If those three commitments land in the same direction by the Q2 FY26 print (mid-August 2026), the FY26 1.7–1.9M unit guide moves from aspirational to credible. If any one slips, the 2026 unit guide deserves the same skepticism the FY25 1.3–1.6M guide turned out to deserve.
9. Credibility Verdict
On the question the user is implicitly asking — "underwrite the 2026 guide?" — the management record across eight calls says: take it as the high end of plausible, not the mid-point. Yan Li has been credible on China retail expansion (numbers compounded as promised), partially credible on intelligent-product investment (the platform exists; whether it commands pricing power is unresolved), and not yet credible on annual unit volume (the FY25 1.3–1.6M guide missed at 1.19M) or international recovery (the rhetoric has shifted three times in the window). CFO Fion Zhou's specific financial commitments have hit. The single biggest test on the calendar is the Q2 FY2026 print, which checks both the GB17761 product-matrix completion promise and the Q2 revenue guide range — the two are tied.
Material Limitations
The eight on-disk files are 6-K press releases, not full conference-call transcripts. They contain Dr. Yan Li's CEO prepared remarks and the Business Outlook paragraph verbatim, but no CFO walk-through and no analyst Q&A. The CFO and Q&A quotes in this tab are sourced inline (Seeking Alpha, GuruFocus, Investing.com, MarketBeat, Yahoo Finance / AOL, Ticker Report) and attributed. Third-party transcript providers occasionally introduce minor transcription artifacts (e.g., "Fia" for "Fion" in the Investing.com Q3 FY2025 transcript); where this is visible in the source, it is flagged in the quoted passage.

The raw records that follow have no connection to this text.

-- ==== Sys2Proof/Laws/KeptBrews.lean ====
section
/-! SUPPORT. What hardly any operation changes, for brews, tiles, the codec and the control ports. -/

namespace Sys2Proof.Machine

set_option maxRecDepth 4000
set_option linter.unusedVariables false

theorem State.setRoot_kept : ∀ s a1 a2, State.kept (State.setRoot s a1 a2) = State.kept s := by
  intro s a1 a2; unfold State.setRoot; simp only [↓kept_mk, kept_mk]
theorem State.setBrew_kept : ∀ s a1 a2, State.kept (State.setBrew s a1 a2) = State.kept s := by
  intro s a1 a2; unfold State.setBrew; simp only [↓kept_mk, kept_mk]
theorem State.switchTile_kept : ∀ s a1 a2 a3, State.kept (State.switchTile s a1 a2 a3) = State.kept s := by
  intro s a1 a2 a3; unfold State.switchTile; simp only [↓kept_mk, kept_mk]
theorem State.dropUnit_kept : ∀ s a1 a2 a3 a4, State.kept (State.dropUnit s a1 a2 a3 a4) = State.kept s := by
  intro s a1 a2 a3 a4; unfold State.dropUnit; simp only [↓State.bump_kept, ↓State.post_kept]
theorem State.writeFrecs_kept (s : State) (t : Nat) (l : List (BitVec 44 × List Byte)) : State.kept (s.writeFrecs t l) = s.kept := by
  induction l generalizing s with
  | nil => rfl
  | cons x r ih =>
    unfold State.writeFrecs
    split
    · rfl
    · dsimp only; rw [ih, State.ringRecord_kept]
theorem State.putFrameRecord_kept : ∀ s a1 a2 a3 a4, State.kept (State.putFrameRecord s a1 a2 a3 a4) = State.kept s := by
  intro s a1 a2 a3 a4; unfold State.putFrameRecord; simp only [↓State.writeFrecs_kept]
theorem State.dropFrame_kept : ∀ s a1 a2 a3, State.kept (State.dropFrame s a1 a2 a3) = State.kept s := by
  intro s a1 a2 a3; unfold State.dropFrame; simp only [↓State.dropUnit_kept, ↓State.putFrameRecord_kept]
theorem State.recordRelease_kept : ∀ s a1 a2 a3, State.kept (State.recordRelease s a1 a2 a3) = State.kept s := by
  intro s a1 a2 a3; unfold State.recordRelease; simp only [↓kept_ite, ite_self, ↓State.setRoot_kept, ↓State.bump_kept, ↓State.post_kept]
theorem State.showSeq_kept : ∀ s a1 a2, State.kept (State.showSeq s a1 a2) = State.kept s := by
  intro s a1 a2; unfold State.showSeq; simp only [↓kept_ite, ite_self, ↓State.put_kept]
theorem State.newFrame_kept : ∀ s a1 a2 a3 a4, State.kept (State.newFrame s a1 a2 a3 a4).2 = State.kept s := by
  intro s a1 a2 a3 a4; unfold State.newFrame; simp only [↓snd_ite, ↓State.setRoot_kept, ↓State.showSeq_kept]
theorem State.pushFrame_kept : ∀ s a1, State.kept (State.pushFrame s a1) = State.kept s := by
  intro s a1; unfold State.pushFrame; simp only [↓State.setRoot_kept]
theorem State.mapFrames_kept (s : State) (t : Nat) (g : List Frame → List Frame) : State.kept (s.mapFrames t g) = s.kept := rfl
theorem State.dropWaiting_kept : ∀ s a1 a2, State.kept (State.dropWaiting s a1 a2) = State.kept s := by
  intro s a1 a2; unfold State.dropWaiting; (repeat' (first | (with_reducible rfl) | split | simp only [↓State.mapFrames_kept, ↓State.bump_kept, ↓State.dropFrame_kept]))
theorem State.enqueue_kept : ∀ s a1 a2, State.kept (State.enqueue s a1 a2) = State.kept s := by
  intro s a1 a2; unfold State.enqueue; (repeat' (first | (with_reducible rfl) | split | simp only [↓State.pushFrame_kept, ↓State.bump_kept, ↓State.dropFrame_kept, ↓State.dropWaiting_kept]))
theorem State.enterFrame_kept : ∀ s a1 a2, State.kept (State.enterFrame s a1 a2) = State.kept s := by
  intro s a1 a2; unfold State.enterFrame; (repeat' (first | (with_reducible rfl) | split | simp only [↓State.dropFrame_kept, ↓State.bump_kept, ↓State.pushFrame_kept, ↓State.enqueue_kept, ↓State.setBrew_kept]))
theorem State.frameStart_kept : ∀ s a1 a2, State.kept (State.frameStart s a1 a2) = State.kept s := by
  intro s a1 a2; unfold State.frameStart; ((repeat' (first | (with_reducible rfl) | split | simp only [↓State.enterFrame_kept]))); (all_goals (repeat (rename_i h; first | (have h' := congrArg (fun p => State.kept (Prod.snd p)) h; simp only [↓State.newFrame_kept] at h'; clear h; revert h') | clear h | revert h))); all_goals (intros; first | (with_reducible rfl) | (simp only [↓kept_mk, ↓kept_evt, ↓kept_ite, ↓snd_ite, ite_self, ↓kept_foldl, ↓kept_when, andThen_cons, andThen_nil, implies_true, kept_mk, kept_evt, ↓State.newFrame_kept, ↓State.enterFrame_kept]; done) | (simp only [↓kept_mk, ↓kept_evt, ↓kept_ite, ↓snd_ite, ite_self, ↓kept_foldl, ↓kept_when, andThen_cons, andThen_nil, implies_true, kept_mk, kept_evt, ↓State.newFrame_kept, ↓State.enterFrame_kept]; simp only [*]; done) | simp only [*])
theorem State.frameLost_kept : ∀ s a1 a2, State.kept (State.frameLost s a1 a2) = State.kept s := by
  intro s a1 a2; unfold State.frameLost; ((repeat' (first | (with_reducible rfl) | split | simp only [↓State.bump_kept, ↓State.post_kept, ↓State.putFrameRecord_kept]))); (all_goals (repeat (rename_i h; first | (have h' := congrArg (fun p => State.kept (Prod.snd p)) h; simp only [↓State.newFrame_kept] at h'; clear h; revert h') | clear h | revert h))); all_goals (intros; first | (with_reducible rfl) | (simp only [↓kept_mk, ↓kept_evt, ↓kept_ite, ↓snd_ite, ite_self, ↓kept_foldl, ↓kept_when, andThen_cons, andThen_nil, implies_true, kept_mk, kept_evt, ↓State.newFrame_kept, ↓State.bump_kept, ↓State.post_kept, ↓State.putFrameRecord_kept]; done) | (simp only [↓kept_mk, ↓kept_evt, ↓kept_ite, ↓snd_ite, ite_self, ↓kept_foldl, ↓kept_when, andThen_cons, andThen_nil, implies_true, kept_mk, kept_evt, ↓State.newFrame_kept, ↓State.bump_kept, ↓State.post_kept, ↓State.putFrameRecord_kept]; simp only [*]; done) | simp only [*])
theorem State.replaceUpTo_kept (s : State) (b : BrewRec) (n y : Nat) (f : Frame) : State.kept (s.replaceUpTo b n y f).2 = s.kept := by
  induction n generalizing s y f with
  | zero => rfl
  | succ n ih =>
    unfold State.replaceUpTo
    split
    · rfl
    · rw [ih, State.dropUnit_kept, State.bump_kept]
theorem State.updateFrame_kept : ∀ s a1, State.kept (State.updateFrame s a1) = State.kept s := by
  intro s a1; unfold State.updateFrame; simp only [↓State.mapFrames_kept]
theorem State.slotWrite_kept : ∀ s a1 a2 a3, State.kept (State.slotWrite s a1 a2 a3).2 = State.kept s := by
  intro s a1 a2 a3; unfold State.slotWrite; ((repeat' (first | (with_reducible rfl) | split | simp only))); (all_goals (repeat (rename_i h; first | (have h' := congrArg (fun p => State.kept (Prod.snd p)) h; simp only [↓State.takeFreeBytes_kept, ↓State.engWrite_kept] at h'; clear h; revert h') | clear h | revert h))); all_goals (intros; first | (with_reducible rfl) | (simp only [↓kept_mk, ↓kept_evt, ↓kept_ite, ↓snd_ite, ite_self, ↓kept_foldl, ↓kept_when, andThen_cons, andThen_nil, implies_true, kept_mk, kept_evt, ↓State.takeFreeBytes_kept, ↓State.engWrite_kept]; done) | (simp only [↓kept_mk, ↓kept_evt, ↓kept_ite, ↓snd_ite, ite_self, ↓kept_foldl, ↓kept_when, andThen_cons, andThen_nil, implies_true, kept_mk, kept_evt, ↓State.takeFreeBytes_kept, ↓State.engWrite_kept]; simp only [*]; done) | simp only [*])
theorem State.lineArrives_kept : ∀ s a1 a2 a3 a4, State.kept (State.lineArrives s a1 a2 a3 a4) = State.kept s := by
  intro s a1 a2 a3 a4; unfold State.lineArrives; ((repeat' (first | (with_reducible rfl) | split | simp only [↓State.replaceUpTo_kept, ↓State.updateFrame_kept]))); (all_goals (repeat (rename_i h; first | (have h' := congrArg (fun p => State.kept (Prod.snd p)) h; simp only [↓State.replaceUpTo_kept, ↓State.slotWrite_kept] at h'; clear h; revert h') | clear h | revert h))); all_goals (intros; first | (with_reducible rfl) | (simp only [↓kept_mk, ↓kept_evt, ↓kept_ite, ↓snd_ite, ite_self, ↓kept_foldl, ↓kept_when, andThen_cons, andThen_nil, implies_true, kept_mk, kept_evt, ↓State.replaceUpTo_kept, ↓State.updateFrame_kept, ↓State.slotWrite_kept, ↓State.pinnedMiss_kept]; done) | (simp only [↓kept_mk, ↓kept_evt, ↓kept_ite, ↓snd_ite, ite_self, ↓kept_foldl, ↓kept_when, andThen_cons, andThen_nil, implies_true, kept_mk, kept_evt, ↓State.replaceUpTo_kept, ↓State.updateFrame_kept, ↓State.slotWrite_kept, ↓State.pinnedMiss_kept]; simp only [*]; done) | simp only [*])
theorem State.lineLost_kept : ∀ s a1, State.kept (State.lineLost s a1) = State.kept s := by
  intro s a1; unfold State.lineLost; ((repeat' (first | (with_reducible rfl) | split | simp only [↓State.updateFrame_kept]))); (all_goals (repeat (rename_i h; first | (have h' := congrArg (fun p => State.kept (Prod.snd p)) h; simp only [↓State.replaceUpTo_kept] at h'; clear h; revert h') | clear h | revert h))); all_goals (intros; first | (with_reducible rfl) | (simp only [↓kept_mk, ↓kept_evt, ↓kept_ite, ↓snd_ite, ite_self, ↓kept_foldl, ↓kept_when, andThen_cons, andThen_nil, implies_true, kept_mk, kept_evt, ↓State.replaceUpTo_kept, ↓State.updateFrame_kept]; done) | (simp only [↓kept_mk, ↓kept_evt, ↓kept_ite, ↓snd_ite, ite_self, ↓kept_foldl, ↓kept_when, andThen_cons, andThen_nil, implies_true, kept_mk, kept_evt, ↓State.replaceUpTo_kept, ↓State.updateFrame_kept]; simp only [*]; done) | simp only [*])
theorem State.frameClose_kept : ∀ s a1, State.kept (State.frameClose s a1) = State.kept s := by
  intro s a1; unfold State.frameClose; ((repeat' (first | (with_reducible rfl) | split | simp only [↓State.updateFrame_kept]))); (all_goals (repeat (rename_i h; first | (have h' := congrArg (fun p => State.kept (Prod.snd p)) h; simp only [↓State.replaceUpTo_kept] at h'; clear h; revert h') | clear h | revert h))); all_goals (intros; first | (with_reducible rfl) | (simp only [↓kept_mk, ↓kept_evt, ↓kept_ite, ↓snd_ite, ite_self, ↓kept_foldl, ↓kept_when, andThen_cons, andThen_nil, implies_true, kept_mk, kept_evt, ↓State.replaceUpTo_kept, ↓State.updateFrame_kept]; done) | (simp only [↓kept_mk, ↓kept_evt, ↓kept_ite, ↓snd_ite, ite_self, ↓kept_foldl, ↓kept_when, andThen_cons, andThen_nil, implies_true, kept_mk, kept_evt, ↓State.replaceUpTo_kept, ↓State.updateFrame_kept]; simp only [*]; done) | simp only [*])
theorem State.commitFault_kept : ∀ s a1 a2, State.kept (State.commitFault s a1 a2) = State.kept s := by
  intro s a1 a2; unfold State.commitFault; simp only [↓kept_ite, ite_self, ↓State.setBit_kept, ↓State.setBrew_kept, ↓State.put_kept, ↓State.post_kept]
theorem State.commitFetch_kept : ∀ s a1, State.kept (State.commitFetch s a1) = State.kept s := by
  intro s a1; unfold State.commitFetch; ((repeat' (first | (with_reducible rfl) | split | simp only [↓State.setBrew_kept, ↓State.commitFault_kept]))); (all_goals (repeat (rename_i h; first | (have h' := congrArg (fun p => State.kept (Prod.snd p)) h; simp only [↓State.fetchBrew_kept] at h'; clear h; revert h') | clear h | revert h))); all_goals (intros; first | (with_reducible rfl) | (simp only [↓kept_mk, ↓kept_evt, ↓kept_ite, ↓snd_ite, ite_self, ↓kept_foldl, ↓kept_when, andThen_cons, andThen_nil, implies_true, kept_mk, kept_evt, ↓State.fetchBrew_kept, ↓State.setBrew_kept, ↓State.commitFault_kept]; done) | (simp only [↓kept_mk, ↓kept_evt, ↓kept_ite, ↓snd_ite, ite_self, ↓kept_foldl, ↓kept_when, andThen_cons, andThen_nil, implies_true, kept_mk, kept_evt, ↓State.fetchBrew_kept, ↓State.setBrew_kept, ↓State.commitFault_kept]; simp only [*]; done) | simp only [*])
theorem State.commitWrite_kept : ∀ s a1 a2, State.kept (State.commitWrite s a1 a2) = State.kept s := by
  intro s a1 a2; unfold State.commitWrite; (repeat' (first | (with_reducible rfl) | split | simp only [↓kept_ite, ite_self, ↓State.postIgnored_kept, ↓State.setBit_kept, ↓State.setBrew_kept, ↓State.commitFetch_kept]))
theorem State.commitLatch_kept : ∀ s a1, State.kept (State.commitLatch s a1) = State.kept s := by
  intro s a1; unfold State.commitLatch; (repeat' (first | (with_reducible rfl) | split | simp only [↓kept_mk, kept_mk, ↓State.commitFault_kept, ↓State.setBrew_kept, ↓State.setBit_kept]))
theorem State.ctxStarts_kept : ∀ s a1 a2, State.kept (State.ctxStarts s a1 a2) = State.kept s := by
  intro s a1 a2; unfold State.ctxStarts; simp only [↓kept_ite, ite_self, ↓State.setBrew_kept, ↓State.setBit_kept]
theorem State.emitSof_kept : ∀ s a1 a2, State.kept (State.emitSof s a1 a2) = State.kept s := by
  intro s a1 a2; unfold State.emitSof; simp only [↓kept_ite, ite_self, ↓kept_foldl, implies_true, ↓State.commitLatch_kept, ↓State.ctxStarts_kept, ↓State.switchTile_kept, ↓State.updateFrame_kept]
theorem State.arbitrate_kept : ∀ s a1, State.kept (State.arbitrate s a1) = State.kept s := by
  intro s a1; unfold State.arbitrate; (repeat' (first | (with_reducible rfl) | split | simp only [↓State.setBrew_kept]))
theorem State.stripeBoundary_kept : ∀ s a1, State.kept (State.stripeBoundary s a1) = State.kept s := by
  intro s a1; unfold State.stripeBoundary; (repeat' (first | (with_reducible rfl) | split | simp only [↓State.setBrew_kept, ↓State.emitSof_kept, ↓State.mapFrames_kept]))
theorem State.readSlot_kept : ∀ s a1 a2 a3, State.kept (State.readSlot s a1 a2 a3).2 = State.kept s := by
  intro s a1 a2 a3; induction a3 generalizing s a1 a2 with
    | zero => (unfold State.readSlot; ((repeat' (first | (with_reducible rfl) | split | simp only [↓kept_mk, ↓kept_evt, ↓kept_ite, ↓snd_ite, ite_self, ↓kept_foldl, ↓kept_when, andThen_cons, andThen_nil, implies_true, kept_mk, kept_evt, ↓State.engRead_kept, ↓State.pinnedMiss_kept, ↓State.bump_kept, ↓State.dropUnit_kept]))); (all_goals (repeat (rename_i h; first | (have h' := congrArg (fun p => State.kept (Prod.snd p)) h; simp only [↓kept_mk, ↓kept_evt, ↓kept_ite, ↓snd_ite, ite_self, ↓kept_foldl, ↓kept_when, andThen_cons, andThen_nil, implies_true, kept_mk, kept_evt, ↓State.engRead_kept, ↓State.pinnedMiss_kept, ↓State.bump_kept, ↓State.dropUnit_kept] at h'; clear h; revert h') | clear h | revert h))); all_goals (intros; first | (with_reducible rfl) | (simp only [↓kept_mk, ↓kept_evt, ↓kept_ite, ↓snd_ite, ite_self, ↓kept_foldl, ↓kept_when, andThen_cons, andThen_nil, implies_true, kept_mk, kept_evt, ↓State.engRead_kept, ↓State.pinnedMiss_kept, ↓State.bump_kept, ↓State.dropUnit_kept]; done) | (simp only [↓kept_mk, ↓kept_evt, ↓kept_ite, ↓snd_ite, ite_self, ↓kept_foldl, ↓kept_when, andThen_cons, andThen_nil, implies_true, kept_mk, kept_evt, ↓State.engRead_kept, ↓State.pinnedMiss_kept, ↓State.bump_kept, ↓State.dropUnit_kept]; simp only [*]; done) | simp only [*]))
    | succ t0 ih0 => (unfold State.readSlot; ((repeat' (first | (with_reducible rfl) | split | simp only [↓State.bump_kept, ↓State.dropUnit_kept]))); ((all_goals (repeat (rename_i h; first | (have h' := congrArg (fun p => State.kept (Prod.snd p)) h; simp only [↓State.engRead_kept, ih0] at h'; clear h; revert h') | clear h | revert h))); all_goals (intros; first | (with_reducible rfl) | (simp only [↓kept_mk, ↓kept_evt, ↓kept_ite, ↓snd_ite, ite_self, ↓kept_foldl, ↓kept_when, andThen_cons, andThen_nil, implies_true, kept_mk, kept_evt, ↓State.engRead_kept, ↓State.pinnedMiss_kept, ↓State.bump_kept, ↓State.dropUnit_kept]; done) | (simp only [↓kept_mk, ↓kept_evt, ↓kept_ite, ↓snd_ite, ite_self, ↓kept_foldl, ↓kept_when, andThen_cons, andThen_nil, implies_true, kept_mk, kept_evt, ↓State.engRead_kept, ↓State.pinnedMiss_kept, ↓State.bump_kept, ↓State.dropUnit_kept]; simp only [*]; done) | simp only [*])))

The Q3 FY2024 international unit growth (-22.7%), Q2 FY2024 international unit YoY (4.5%), and similar interim figures are derived from the per-quarter sales-volume disclosures in the press releases; minor rounding differences against third-party aggregators may exist.
The Q4 FY2025 international unit total reflects the company's restated figure after the January 5, 2026 sales-volume update was adjusted "for certain product returns in international markets that occurred subsequently in the first quarter of 2026" — see Q4 FY2025 release footnote 2. The corpus uses the restated figure.
The FY2025 actual unit total of 1.192M used in the annual scorecard reconciles to the Q4 FY2025 release's full-year disclosure; the original Q4 FY2024 guide for FY2025 was 1.3–1.6M / +40–70% YoY.
Q1 FY2026 figures are not in the on-disk corpus and were sourced from ChartMill, Grafa, Yahoo Finance / AOL, and Investing.com transcript coverage of the May 18, 2026 call; the underlying 6-K and earnings press release are public on NIU's IR site.
USD figures translate from the as-reported RMB at the period-end FX rate of each quarter (per
data/company.json.fx_rates). Direct quotes preserve the speaker's original RMB references because that is what was actually said on the call.